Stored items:
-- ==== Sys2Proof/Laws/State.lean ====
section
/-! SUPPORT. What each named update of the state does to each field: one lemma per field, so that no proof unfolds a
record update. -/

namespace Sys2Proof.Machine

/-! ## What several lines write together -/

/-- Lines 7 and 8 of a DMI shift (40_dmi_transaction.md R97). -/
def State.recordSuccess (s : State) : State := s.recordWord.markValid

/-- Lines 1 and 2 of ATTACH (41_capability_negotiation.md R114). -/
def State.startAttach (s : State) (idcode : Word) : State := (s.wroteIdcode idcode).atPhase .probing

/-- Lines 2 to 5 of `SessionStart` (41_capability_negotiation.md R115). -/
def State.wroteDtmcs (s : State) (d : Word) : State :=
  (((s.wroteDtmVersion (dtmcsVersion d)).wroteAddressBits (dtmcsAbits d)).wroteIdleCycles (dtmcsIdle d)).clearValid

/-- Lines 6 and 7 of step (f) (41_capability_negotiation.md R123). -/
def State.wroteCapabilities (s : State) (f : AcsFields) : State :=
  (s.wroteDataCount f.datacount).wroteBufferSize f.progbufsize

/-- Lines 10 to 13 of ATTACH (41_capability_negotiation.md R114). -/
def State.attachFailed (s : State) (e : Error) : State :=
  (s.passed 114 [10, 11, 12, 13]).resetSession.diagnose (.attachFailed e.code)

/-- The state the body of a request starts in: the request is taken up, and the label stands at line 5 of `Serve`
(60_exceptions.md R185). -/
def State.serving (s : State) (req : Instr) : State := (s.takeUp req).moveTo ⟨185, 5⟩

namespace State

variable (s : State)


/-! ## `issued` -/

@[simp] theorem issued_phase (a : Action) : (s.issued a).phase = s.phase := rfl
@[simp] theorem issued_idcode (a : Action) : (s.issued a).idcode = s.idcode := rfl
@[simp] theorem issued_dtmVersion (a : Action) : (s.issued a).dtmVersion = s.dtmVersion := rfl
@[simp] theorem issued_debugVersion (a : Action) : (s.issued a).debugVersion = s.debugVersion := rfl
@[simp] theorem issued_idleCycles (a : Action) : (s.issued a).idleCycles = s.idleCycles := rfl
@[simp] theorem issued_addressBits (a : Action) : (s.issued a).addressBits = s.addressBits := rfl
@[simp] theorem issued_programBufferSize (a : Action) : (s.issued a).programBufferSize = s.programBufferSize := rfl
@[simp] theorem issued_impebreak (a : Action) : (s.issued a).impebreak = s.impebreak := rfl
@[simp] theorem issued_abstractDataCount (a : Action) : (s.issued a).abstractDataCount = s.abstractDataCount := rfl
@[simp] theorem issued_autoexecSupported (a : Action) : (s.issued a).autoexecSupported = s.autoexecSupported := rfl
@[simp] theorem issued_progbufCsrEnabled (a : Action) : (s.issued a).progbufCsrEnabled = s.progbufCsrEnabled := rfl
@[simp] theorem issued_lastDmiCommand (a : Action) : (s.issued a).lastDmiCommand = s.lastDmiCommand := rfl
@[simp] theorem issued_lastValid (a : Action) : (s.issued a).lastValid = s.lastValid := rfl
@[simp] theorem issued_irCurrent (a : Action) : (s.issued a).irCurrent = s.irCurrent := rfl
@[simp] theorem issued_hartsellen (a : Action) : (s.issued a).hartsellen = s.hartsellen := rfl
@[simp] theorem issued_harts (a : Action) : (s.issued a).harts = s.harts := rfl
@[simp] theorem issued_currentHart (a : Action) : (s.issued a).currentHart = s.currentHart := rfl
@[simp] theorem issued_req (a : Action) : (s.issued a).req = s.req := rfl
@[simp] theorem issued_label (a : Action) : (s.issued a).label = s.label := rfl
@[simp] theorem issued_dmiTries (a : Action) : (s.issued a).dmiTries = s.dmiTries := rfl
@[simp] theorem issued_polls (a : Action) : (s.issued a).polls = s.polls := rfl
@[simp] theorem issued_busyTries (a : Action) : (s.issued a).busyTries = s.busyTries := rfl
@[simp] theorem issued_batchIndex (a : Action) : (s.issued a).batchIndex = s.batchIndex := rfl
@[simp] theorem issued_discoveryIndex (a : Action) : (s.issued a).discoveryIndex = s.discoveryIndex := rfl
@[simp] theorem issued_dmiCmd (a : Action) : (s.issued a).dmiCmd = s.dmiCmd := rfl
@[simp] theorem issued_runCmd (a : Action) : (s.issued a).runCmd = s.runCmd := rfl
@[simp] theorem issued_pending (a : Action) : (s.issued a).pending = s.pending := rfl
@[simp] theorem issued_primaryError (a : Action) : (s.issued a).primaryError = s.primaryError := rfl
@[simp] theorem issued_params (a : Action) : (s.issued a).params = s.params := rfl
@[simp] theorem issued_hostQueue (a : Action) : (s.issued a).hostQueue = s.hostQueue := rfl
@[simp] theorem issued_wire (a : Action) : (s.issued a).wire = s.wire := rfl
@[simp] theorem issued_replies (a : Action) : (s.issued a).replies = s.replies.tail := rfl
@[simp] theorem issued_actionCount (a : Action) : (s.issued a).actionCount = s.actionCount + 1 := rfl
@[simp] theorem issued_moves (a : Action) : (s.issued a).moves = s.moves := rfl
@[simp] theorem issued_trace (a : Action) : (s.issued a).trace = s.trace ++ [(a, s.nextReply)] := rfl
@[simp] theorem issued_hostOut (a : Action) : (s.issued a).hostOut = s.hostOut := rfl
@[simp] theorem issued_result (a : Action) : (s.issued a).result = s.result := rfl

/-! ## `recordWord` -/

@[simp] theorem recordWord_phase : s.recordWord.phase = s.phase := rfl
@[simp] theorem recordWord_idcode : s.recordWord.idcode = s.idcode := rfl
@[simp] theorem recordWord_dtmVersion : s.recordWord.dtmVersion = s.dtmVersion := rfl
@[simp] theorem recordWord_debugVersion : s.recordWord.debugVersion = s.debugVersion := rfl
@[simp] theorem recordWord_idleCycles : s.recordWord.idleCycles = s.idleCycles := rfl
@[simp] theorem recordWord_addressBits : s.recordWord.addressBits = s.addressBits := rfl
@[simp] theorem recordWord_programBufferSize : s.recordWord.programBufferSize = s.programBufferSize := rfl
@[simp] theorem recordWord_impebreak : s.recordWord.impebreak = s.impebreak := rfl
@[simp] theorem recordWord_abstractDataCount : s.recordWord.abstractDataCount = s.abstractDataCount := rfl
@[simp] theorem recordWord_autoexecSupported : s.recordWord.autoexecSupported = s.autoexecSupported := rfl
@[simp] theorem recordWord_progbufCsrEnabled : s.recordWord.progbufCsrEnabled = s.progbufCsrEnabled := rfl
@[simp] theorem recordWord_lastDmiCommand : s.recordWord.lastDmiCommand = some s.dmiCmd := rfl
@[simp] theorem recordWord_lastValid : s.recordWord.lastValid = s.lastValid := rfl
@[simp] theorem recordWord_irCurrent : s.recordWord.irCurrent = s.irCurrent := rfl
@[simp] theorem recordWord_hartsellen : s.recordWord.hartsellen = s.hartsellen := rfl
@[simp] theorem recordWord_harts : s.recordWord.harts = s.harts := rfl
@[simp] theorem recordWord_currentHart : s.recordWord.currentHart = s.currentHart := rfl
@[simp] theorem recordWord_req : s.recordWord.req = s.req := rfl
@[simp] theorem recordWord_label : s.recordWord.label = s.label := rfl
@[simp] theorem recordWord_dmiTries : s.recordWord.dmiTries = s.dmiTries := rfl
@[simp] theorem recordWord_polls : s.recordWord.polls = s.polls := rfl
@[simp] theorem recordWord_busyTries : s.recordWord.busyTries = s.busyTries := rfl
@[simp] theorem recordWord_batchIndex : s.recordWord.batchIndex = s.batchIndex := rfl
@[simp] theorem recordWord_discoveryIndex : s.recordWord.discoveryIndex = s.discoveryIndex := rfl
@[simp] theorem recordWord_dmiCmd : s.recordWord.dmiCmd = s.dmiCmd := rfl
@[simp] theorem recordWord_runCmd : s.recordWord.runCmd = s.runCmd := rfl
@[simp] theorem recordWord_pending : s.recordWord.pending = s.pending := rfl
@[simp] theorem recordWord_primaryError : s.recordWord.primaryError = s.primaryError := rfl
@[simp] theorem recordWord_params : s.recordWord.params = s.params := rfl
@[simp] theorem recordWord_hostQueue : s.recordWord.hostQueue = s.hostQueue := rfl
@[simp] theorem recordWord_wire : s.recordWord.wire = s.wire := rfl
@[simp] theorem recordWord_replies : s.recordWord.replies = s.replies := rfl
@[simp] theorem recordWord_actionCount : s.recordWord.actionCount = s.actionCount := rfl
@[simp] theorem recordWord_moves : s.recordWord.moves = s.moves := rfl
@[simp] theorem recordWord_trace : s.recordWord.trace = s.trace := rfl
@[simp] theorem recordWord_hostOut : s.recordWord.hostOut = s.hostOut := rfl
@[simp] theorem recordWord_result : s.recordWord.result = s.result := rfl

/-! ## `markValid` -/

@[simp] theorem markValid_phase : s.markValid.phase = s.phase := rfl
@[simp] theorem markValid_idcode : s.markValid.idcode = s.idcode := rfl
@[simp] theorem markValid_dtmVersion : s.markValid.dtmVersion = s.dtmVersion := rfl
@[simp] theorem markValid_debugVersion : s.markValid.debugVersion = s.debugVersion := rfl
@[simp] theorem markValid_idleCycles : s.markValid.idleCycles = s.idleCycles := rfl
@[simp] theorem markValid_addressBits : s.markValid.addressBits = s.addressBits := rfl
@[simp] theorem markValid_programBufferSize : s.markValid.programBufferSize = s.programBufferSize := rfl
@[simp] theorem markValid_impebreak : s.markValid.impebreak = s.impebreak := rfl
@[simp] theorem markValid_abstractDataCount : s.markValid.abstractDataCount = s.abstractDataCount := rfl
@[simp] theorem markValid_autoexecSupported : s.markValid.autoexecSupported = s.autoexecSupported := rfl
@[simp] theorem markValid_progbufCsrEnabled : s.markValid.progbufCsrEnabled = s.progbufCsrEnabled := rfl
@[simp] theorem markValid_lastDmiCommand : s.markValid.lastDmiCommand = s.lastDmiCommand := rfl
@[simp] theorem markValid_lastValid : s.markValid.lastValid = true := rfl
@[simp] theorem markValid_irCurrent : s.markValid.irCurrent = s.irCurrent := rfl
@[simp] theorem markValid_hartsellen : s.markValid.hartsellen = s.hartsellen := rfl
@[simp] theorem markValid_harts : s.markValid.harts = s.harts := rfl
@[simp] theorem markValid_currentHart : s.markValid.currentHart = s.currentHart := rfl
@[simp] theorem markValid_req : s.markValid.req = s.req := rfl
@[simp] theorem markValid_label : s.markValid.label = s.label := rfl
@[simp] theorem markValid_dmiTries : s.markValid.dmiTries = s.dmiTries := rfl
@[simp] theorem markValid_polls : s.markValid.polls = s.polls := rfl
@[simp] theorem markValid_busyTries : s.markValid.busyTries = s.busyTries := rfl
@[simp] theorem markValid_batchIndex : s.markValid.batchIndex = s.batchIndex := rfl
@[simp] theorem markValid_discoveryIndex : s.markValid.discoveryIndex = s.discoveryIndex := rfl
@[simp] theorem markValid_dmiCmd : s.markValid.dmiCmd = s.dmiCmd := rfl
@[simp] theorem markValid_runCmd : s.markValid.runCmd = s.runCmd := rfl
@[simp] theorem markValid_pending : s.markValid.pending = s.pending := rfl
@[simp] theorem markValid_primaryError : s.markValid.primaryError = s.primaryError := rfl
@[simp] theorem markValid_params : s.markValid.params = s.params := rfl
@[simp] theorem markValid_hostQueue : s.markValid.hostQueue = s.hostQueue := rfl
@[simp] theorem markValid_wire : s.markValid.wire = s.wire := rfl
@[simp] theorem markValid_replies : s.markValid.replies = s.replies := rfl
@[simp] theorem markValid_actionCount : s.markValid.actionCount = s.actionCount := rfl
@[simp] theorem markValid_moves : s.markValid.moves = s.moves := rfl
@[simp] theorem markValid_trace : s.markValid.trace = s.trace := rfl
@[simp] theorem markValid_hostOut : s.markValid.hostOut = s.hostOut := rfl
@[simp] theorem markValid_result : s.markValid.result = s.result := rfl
...
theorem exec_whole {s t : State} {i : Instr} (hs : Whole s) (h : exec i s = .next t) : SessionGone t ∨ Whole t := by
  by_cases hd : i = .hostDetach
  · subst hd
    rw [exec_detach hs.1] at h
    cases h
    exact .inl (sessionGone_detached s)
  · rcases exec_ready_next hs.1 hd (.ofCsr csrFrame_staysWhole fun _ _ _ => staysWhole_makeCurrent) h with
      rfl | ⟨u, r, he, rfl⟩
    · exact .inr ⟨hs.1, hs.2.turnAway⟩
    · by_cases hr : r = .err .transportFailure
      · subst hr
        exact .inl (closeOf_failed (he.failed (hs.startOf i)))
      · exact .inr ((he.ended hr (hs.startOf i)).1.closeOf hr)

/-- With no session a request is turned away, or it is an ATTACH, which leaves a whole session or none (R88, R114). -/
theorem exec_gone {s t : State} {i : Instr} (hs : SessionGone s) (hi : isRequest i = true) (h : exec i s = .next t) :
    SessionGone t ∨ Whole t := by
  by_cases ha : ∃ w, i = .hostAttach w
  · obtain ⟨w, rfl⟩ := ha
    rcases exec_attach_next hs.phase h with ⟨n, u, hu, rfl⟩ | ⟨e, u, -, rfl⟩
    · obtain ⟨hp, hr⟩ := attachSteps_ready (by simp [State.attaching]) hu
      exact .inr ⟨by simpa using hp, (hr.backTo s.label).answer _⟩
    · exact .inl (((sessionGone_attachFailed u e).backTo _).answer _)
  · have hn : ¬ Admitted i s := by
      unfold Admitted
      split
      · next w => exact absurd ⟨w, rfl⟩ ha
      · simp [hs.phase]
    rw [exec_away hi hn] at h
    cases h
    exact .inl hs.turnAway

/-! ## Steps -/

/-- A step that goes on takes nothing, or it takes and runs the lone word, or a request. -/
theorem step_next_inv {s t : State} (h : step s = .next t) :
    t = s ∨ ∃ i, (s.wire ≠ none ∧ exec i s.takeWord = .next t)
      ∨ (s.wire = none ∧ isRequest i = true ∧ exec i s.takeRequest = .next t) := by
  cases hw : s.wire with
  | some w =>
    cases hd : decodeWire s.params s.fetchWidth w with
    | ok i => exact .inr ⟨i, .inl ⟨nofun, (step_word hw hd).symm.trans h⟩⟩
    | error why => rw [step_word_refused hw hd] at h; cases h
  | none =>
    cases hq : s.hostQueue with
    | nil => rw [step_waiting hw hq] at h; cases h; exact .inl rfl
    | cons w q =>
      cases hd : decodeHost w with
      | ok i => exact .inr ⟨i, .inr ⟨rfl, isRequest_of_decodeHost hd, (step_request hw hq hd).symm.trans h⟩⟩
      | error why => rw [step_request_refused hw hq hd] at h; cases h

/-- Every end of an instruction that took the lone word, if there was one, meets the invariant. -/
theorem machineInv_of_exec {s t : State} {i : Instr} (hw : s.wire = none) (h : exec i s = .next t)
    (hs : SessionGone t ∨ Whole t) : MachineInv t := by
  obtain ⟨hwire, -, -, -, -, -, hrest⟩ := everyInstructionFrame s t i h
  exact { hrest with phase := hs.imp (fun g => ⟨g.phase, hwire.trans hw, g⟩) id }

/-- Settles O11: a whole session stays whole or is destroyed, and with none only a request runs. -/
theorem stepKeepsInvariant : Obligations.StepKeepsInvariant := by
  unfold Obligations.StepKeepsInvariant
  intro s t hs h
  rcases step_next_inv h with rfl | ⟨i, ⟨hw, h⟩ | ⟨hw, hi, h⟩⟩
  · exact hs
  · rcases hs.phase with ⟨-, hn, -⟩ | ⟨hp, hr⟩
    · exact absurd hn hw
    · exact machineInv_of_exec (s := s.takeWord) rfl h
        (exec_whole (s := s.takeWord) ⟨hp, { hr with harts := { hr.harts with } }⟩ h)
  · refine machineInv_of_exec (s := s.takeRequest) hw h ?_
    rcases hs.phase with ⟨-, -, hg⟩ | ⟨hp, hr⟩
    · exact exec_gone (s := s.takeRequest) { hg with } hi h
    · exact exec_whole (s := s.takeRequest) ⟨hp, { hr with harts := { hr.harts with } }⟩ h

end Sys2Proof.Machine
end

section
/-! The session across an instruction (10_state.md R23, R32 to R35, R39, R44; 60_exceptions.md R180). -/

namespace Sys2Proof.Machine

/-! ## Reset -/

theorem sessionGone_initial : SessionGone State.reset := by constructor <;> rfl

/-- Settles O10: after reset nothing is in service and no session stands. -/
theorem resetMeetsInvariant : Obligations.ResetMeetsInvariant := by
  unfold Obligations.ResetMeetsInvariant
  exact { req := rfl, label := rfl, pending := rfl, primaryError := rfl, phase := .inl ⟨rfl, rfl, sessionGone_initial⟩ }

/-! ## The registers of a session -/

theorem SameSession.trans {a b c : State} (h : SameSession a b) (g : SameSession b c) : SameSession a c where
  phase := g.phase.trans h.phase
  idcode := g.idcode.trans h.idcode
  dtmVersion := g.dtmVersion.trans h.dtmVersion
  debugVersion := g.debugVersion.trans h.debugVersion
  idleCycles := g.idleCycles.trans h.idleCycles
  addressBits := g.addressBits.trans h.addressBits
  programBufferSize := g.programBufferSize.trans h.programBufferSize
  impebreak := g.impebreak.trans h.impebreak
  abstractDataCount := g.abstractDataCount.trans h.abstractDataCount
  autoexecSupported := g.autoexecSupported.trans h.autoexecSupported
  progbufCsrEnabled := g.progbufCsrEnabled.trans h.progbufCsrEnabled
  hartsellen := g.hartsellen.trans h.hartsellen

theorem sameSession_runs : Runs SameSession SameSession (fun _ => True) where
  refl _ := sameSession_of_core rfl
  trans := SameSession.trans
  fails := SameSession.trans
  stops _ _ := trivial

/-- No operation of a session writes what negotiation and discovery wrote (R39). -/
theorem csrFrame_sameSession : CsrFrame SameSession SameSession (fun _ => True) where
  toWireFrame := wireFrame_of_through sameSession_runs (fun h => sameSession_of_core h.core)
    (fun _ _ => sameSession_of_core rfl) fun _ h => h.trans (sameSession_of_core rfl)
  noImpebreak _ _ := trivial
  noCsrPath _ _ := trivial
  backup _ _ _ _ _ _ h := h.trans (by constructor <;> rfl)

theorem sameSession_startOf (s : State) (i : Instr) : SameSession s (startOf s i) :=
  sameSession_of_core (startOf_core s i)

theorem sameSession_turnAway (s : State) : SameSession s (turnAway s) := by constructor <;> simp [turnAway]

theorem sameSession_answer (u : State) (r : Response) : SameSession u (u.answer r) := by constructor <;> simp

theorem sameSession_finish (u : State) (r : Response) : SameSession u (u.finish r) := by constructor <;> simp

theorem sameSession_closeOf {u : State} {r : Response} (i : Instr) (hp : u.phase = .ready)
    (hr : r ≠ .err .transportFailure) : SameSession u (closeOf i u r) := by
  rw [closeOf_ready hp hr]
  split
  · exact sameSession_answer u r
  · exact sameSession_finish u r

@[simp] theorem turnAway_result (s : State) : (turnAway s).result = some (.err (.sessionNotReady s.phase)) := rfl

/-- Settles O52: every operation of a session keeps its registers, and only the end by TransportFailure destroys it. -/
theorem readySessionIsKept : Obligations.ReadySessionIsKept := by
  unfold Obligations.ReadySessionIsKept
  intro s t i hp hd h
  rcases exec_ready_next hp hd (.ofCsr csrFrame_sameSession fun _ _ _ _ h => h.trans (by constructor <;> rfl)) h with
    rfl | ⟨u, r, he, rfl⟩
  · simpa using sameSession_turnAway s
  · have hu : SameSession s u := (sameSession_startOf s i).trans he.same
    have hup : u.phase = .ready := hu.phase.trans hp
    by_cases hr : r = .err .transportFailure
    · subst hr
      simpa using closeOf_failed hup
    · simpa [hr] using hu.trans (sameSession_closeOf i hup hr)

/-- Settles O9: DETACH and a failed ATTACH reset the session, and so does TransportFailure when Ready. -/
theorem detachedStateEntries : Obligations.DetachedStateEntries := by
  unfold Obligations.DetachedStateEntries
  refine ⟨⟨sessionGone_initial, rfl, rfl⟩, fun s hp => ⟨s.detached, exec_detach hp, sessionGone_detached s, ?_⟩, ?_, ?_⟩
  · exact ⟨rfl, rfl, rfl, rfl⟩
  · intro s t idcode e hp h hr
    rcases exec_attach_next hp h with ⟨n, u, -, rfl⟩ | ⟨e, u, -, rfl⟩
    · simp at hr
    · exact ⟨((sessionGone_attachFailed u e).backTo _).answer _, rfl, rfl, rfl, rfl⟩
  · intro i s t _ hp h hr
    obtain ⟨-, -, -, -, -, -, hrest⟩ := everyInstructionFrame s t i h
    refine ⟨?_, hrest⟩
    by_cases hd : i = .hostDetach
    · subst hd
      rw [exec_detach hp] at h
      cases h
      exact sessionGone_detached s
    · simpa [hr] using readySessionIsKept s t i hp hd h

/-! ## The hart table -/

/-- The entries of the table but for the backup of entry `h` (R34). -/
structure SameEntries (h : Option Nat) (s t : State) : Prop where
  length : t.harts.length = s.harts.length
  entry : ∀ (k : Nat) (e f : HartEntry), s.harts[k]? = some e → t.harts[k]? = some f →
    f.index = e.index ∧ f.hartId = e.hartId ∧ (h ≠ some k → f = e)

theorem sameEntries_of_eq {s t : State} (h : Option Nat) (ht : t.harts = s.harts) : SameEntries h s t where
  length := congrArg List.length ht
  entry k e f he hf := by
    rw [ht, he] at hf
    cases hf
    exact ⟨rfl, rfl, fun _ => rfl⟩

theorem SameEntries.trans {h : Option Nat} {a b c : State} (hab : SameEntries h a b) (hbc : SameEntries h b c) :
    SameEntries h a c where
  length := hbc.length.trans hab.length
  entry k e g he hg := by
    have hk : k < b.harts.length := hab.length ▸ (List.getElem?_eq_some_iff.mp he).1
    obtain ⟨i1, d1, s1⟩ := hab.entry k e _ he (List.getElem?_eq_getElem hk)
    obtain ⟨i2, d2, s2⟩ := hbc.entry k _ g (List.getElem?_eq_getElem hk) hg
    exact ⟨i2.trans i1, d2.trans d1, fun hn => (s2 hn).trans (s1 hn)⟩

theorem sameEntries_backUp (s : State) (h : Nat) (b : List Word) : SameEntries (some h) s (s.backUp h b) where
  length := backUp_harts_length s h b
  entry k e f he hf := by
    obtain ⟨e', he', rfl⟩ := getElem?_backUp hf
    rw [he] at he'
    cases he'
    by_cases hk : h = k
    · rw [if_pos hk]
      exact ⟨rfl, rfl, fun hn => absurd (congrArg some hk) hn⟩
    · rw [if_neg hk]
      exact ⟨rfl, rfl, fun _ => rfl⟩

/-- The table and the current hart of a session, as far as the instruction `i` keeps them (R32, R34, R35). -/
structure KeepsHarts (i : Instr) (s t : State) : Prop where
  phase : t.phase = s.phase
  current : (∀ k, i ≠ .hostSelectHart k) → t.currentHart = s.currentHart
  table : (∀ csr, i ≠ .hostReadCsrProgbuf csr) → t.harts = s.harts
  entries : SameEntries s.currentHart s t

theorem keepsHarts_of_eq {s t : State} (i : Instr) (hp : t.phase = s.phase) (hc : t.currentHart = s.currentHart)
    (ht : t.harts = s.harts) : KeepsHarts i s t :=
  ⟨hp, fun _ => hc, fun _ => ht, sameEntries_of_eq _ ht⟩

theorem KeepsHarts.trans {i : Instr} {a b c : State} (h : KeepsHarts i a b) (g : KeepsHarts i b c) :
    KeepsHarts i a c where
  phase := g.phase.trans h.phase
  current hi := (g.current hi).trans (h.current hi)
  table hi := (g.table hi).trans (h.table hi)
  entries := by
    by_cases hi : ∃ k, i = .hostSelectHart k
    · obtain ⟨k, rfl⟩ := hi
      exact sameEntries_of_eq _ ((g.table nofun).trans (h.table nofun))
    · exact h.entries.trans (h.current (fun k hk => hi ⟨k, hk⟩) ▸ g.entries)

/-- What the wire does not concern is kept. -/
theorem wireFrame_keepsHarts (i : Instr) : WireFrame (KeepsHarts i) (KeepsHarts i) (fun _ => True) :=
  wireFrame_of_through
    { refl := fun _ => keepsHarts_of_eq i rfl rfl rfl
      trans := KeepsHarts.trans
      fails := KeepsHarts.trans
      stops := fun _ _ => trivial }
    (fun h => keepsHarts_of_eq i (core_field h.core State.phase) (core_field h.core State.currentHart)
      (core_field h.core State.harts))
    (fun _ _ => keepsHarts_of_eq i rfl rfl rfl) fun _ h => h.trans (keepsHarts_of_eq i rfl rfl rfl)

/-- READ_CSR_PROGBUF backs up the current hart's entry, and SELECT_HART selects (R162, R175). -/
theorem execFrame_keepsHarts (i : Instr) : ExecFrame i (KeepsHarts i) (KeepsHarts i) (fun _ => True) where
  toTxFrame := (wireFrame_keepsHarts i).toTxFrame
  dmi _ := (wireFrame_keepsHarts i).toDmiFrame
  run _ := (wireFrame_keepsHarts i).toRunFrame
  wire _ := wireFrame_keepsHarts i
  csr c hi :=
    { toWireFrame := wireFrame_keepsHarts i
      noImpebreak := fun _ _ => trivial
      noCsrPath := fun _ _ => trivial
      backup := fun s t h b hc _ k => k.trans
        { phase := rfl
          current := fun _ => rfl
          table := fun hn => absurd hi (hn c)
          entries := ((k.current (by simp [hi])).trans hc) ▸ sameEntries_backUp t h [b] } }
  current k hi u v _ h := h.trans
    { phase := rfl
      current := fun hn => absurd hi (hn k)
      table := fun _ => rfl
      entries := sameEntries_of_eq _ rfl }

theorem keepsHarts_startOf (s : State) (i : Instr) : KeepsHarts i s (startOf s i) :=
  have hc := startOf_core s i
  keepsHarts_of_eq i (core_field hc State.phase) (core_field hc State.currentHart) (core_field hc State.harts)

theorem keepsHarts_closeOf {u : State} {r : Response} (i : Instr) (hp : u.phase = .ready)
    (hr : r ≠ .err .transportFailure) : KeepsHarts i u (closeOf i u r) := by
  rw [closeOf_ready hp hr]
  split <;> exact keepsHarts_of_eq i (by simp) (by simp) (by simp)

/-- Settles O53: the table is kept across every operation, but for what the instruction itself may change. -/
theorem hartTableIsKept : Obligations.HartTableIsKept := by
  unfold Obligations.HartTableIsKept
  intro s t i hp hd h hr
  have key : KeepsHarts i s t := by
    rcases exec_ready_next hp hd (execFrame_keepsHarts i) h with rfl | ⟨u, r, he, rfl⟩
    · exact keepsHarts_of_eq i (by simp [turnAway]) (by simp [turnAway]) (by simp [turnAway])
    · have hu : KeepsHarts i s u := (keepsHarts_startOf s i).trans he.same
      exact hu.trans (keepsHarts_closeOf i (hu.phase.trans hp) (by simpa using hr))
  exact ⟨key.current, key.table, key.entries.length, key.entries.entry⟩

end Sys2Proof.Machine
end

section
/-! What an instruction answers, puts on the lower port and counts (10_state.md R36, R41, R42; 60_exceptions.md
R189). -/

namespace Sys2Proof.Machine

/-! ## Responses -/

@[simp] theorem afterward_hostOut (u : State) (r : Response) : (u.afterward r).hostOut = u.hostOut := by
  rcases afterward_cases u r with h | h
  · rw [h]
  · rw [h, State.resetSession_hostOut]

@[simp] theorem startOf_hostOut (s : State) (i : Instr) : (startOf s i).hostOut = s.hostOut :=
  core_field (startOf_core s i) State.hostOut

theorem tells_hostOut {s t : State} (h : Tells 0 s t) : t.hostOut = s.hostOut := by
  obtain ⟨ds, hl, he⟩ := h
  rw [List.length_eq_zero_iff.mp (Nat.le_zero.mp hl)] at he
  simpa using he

▶ **ASSIGNMENT**:
Exactly the lines above from the one with "a).idcode = s.idcode := rfl" to the one with "a).harts = s.harts := rfl", both included, are to be quoted; leave the rest out.

▶ **SOLUTION TO THE EXERCISE**:
@[simp] theorem issued_idcode (a : Action) : (s.issued a).idcode = s.idcode := rfl
@[simp] theorem issued_dtmVersion (a : Action) : (s.issued a).dtmVersion = s.dtmVersion := rfl
@[simp] theorem issued_debugVersion (a : Action) : (s.issued a).debugVersion = s.debugVersion := rfl
@[simp] theorem issued_idleCycles (a : Action) : (s.issued a).idleCycles = s.idleCycles := rfl
@[simp] theorem issued_addressBits (a : Action) : (s.issued a).addressBits = s.addressBits := rfl
@[simp] theorem issued_programBufferSize (a : Action) : (s.issued a).programBufferSize = s.programBufferSize := rfl
@[simp] theorem issued_impebreak (a : Action) : (s.issued a).impebreak = s.impebreak := rfl
@[simp] theorem issued_abstractDataCount (a : Action) : (s.issued a).abstractDataCount = s.abstractDataCount := rfl
@[simp] theorem issued_autoexecSupported (a : Action) : (s.issued a).autoexecSupported = s.autoexecSupported := rfl
@[simp] theorem issued_progbufCsrEnabled (a : Action) : (s.issued a).progbufCsrEnabled = s.progbufCsrEnabled := rfl
@[simp] theorem issued_lastDmiCommand (a : Action) : (s.issued a).lastDmiCommand = s.lastDmiCommand := rfl
@[simp] theorem issued_lastValid (a : Action) : (s.issued a).lastValid = s.lastValid := rfl
@[simp] theorem issued_irCurrent (a : Action) : (s.issued a).irCurrent = s.irCurrent := rfl
@[simp] theorem issued_hartsellen (a : Action) : (s.issued a).hartsellen = s.hartsellen := rfl
@[simp] theorem issued_harts (a : Action) : (s.issued a).harts = s.harts := rfl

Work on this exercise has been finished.